El Pacto de Bogotá no es la cuestión de fondo


SEÑOR DIRECTOR
Pareciera que la discusión en torno al Pacto de Bogotá es distractora, ya que el asunto de fondo es cómo nos proyectamos en nuestra política vecinal. Para ello debemos explicitar la visión que nos motiva en nuestra relación con Bolivia y así definir los objetivos de las acciones diplomáticas. ¿Queremos exhibir nuestra voluntad disuasiva? o ¿buscaremos el diálogo y la cooperación para superar las heridas del siglo XIX?
Nuestra convicción profunda es que se debe promover un diálogo imaginativo y fortalecer el conocimiento mutuo, para así conseguir avanzar en nuestros niveles de confianza y entendimiento. Además requiere de una visión y planificación articulada y conducida desde la Cancillería con objetivos de mediano y largo plazo.
Si lo planteamos en términos dicotómicos para facilitar el entendimiento, sería esperable explicitar si como país asumiremos las acciones coherentes con las relaciones de poder y/o capacidades estratégicas en la defensa de nuestros intereses, o por el contrario abrimos el diálogo, como lo fue la agenda sin exclusiones que existió por un corto tiempo.
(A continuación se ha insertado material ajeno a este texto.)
-- ==== Sys2Proof/Laws/State.lean ====
section
/-! SUPPORT. One lemma for each field of the state and each operation that updates the state: what it becomes, or that it is kept. -/

namespace Sys2Proof.Machine

variable (s : State)

/-! ### `writeHiLo` -/

@[simp] theorem State.writeHiLo_gpr (p : BitVec 64) : (s.writeHiLo p).gpr = s.gpr := rfl

@[simp] theorem State.writeHiLo_hi (p : BitVec 64) : (s.writeHiLo p).hi = p.extractLsb' 32 32 := rfl

@[simp] theorem State.writeHiLo_lo (p : BitVec 64) : (s.writeHiLo p).lo = p.extractLsb' 0 32 := rfl

@[simp] theorem State.writeHiLo_hiLoUnread (p : BitVec 64) : (s.writeHiLo p).hiLoUnread = true := rfl

@[simp] theorem State.writeHiLo_pc (p : BitVec 64) : (s.writeHiLo p).pc = s.pc := rfl

@[simp] theorem State.writeHiLo_isaMode (p : BitVec 64) : (s.writeHiLo p).isaMode = s.isaMode := rfl

@[simp] theorem State.writeHiLo_delay (p : BitVec 64) : (s.writeHiLo p).delay = s.delay := rfl

@[simp] theorem State.writeHiLo_llbit (p : BitVec 64) : (s.writeHiLo p).llbit = s.llbit := rfl

@[simp] theorem State.writeHiLo_waiting (p : BitVec 64) : (s.writeHiLo p).waiting = s.waiting := rfl

@[simp] theorem State.writeHiLo_cp0 (p : BitVec 64) : (s.writeHiLo p).cp0 = s.cp0 := rfl

@[simp] theorem State.writeHiLo_eicVector (p : BitVec 64) : (s.writeHiLo p).eicVector = s.eicVector := rfl

@[simp] theorem State.writeHiLo_hazards (p : BitVec 64) : (s.writeHiLo p).hazards = s.hazards := rfl

@[simp] theorem State.writeHiLo_fetchHazards (p : BitVec 64) : (s.writeHiLo p).fetchHazards = s.fetchHazards := rfl

@[simp] theorem State.writeHiLo_mem (p : BitVec 64) : (s.writeHiLo p).mem = s.mem := rfl

@[simp] theorem State.writeHiLo_stale (p : BitVec 64) : (s.writeHiLo p).stale = s.stale := rfl

@[simp] theorem State.writeHiLo_physMap (p : BitVec 64) : (s.writeHiLo p).physMap = s.physMap := rfl

@[simp] theorem State.writeHiLo_inputs (p : BitVec 64) : (s.writeHiLo p).inputs = s.inputs := rfl

@[simp] theorem State.writeHiLo_between (p : BitVec 64) : (s.writeHiLo p).between = s.between := rfl

@[simp] theorem State.writeHiLo_draws (p : BitVec 64) : (s.writeHiLo p).draws = s.draws := rfl

/-! ### `freeHiLo` -/

@[simp] theorem State.freeHiLo_gpr : (s.freeHiLo).gpr = s.gpr := rfl

@[simp] theorem State.freeHiLo_hi : (s.freeHiLo).hi = s.free .hi := rfl

@[simp] theorem State.freeHiLo_lo : (s.freeHiLo).lo = s.free .lo := rfl

@[simp] theorem State.freeHiLo_hiLoUnread : (s.freeHiLo).hiLoUnread = true := rfl

@[simp] theorem State.freeHiLo_pc : (s.freeHiLo).pc = s.pc := rfl

@[simp] theorem State.freeHiLo_isaMode : (s.freeHiLo).isaMode = s.isaMode := rfl

@[simp] theorem State.freeHiLo_delay : (s.freeHiLo).delay = s.delay := rfl

@[simp] theorem State.freeHiLo_llbit : (s.freeHiLo).llbit = s.llbit := rfl

@[simp] theorem State.freeHiLo_waiting : (s.freeHiLo).waiting = s.waiting := rfl

@[simp] theorem State.freeHiLo_cp0 : (s.freeHiLo).cp0 = s.cp0 := rfl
Es un hecho de la causa que la cooperación y la disuasión pueden caminar juntas, como efectivamente hemos registrado en varios procesos de fortalecimiento de confianzas mutuas; basta mencionar el cambio en la voluntad política exhibido por Argentina y Chile, que consiguieron transformar, con visión de futuro, el paradigma y buscar el entendimiento que hoy nos permite eliminar la hipótesis de conflicto militar.
El 1 de octubre conoceremos el fallo del caso de Bolivia versus Chile, pero más allá de su resultado, sería muy improvisado adoptar posiciones con sentido de futuro hacia Bolivia sólo considerando éste. En efecto, al tratarse de una política de Estado debemos hacer prevalecer el respeto a los acuerdos, la defensa de nuestros intereses y, sobre todo, velar por la superación de los problemas que nos anclan al pasado.
De una cuestión podemos estar seguros, el dictamen no resolverá el asunto de fondo puesto que evidentemente el problema no está solo en la arena jurídica, sino que también y esencialmente, en el área política. Por lo tanto, un órgano de resolución de controversias no nos brindará las respuestas a lo que nosotros debemos definir y hacer en favor de la superación de los obstáculos que nos mantienen sin relaciones diplomáticas desde 1978.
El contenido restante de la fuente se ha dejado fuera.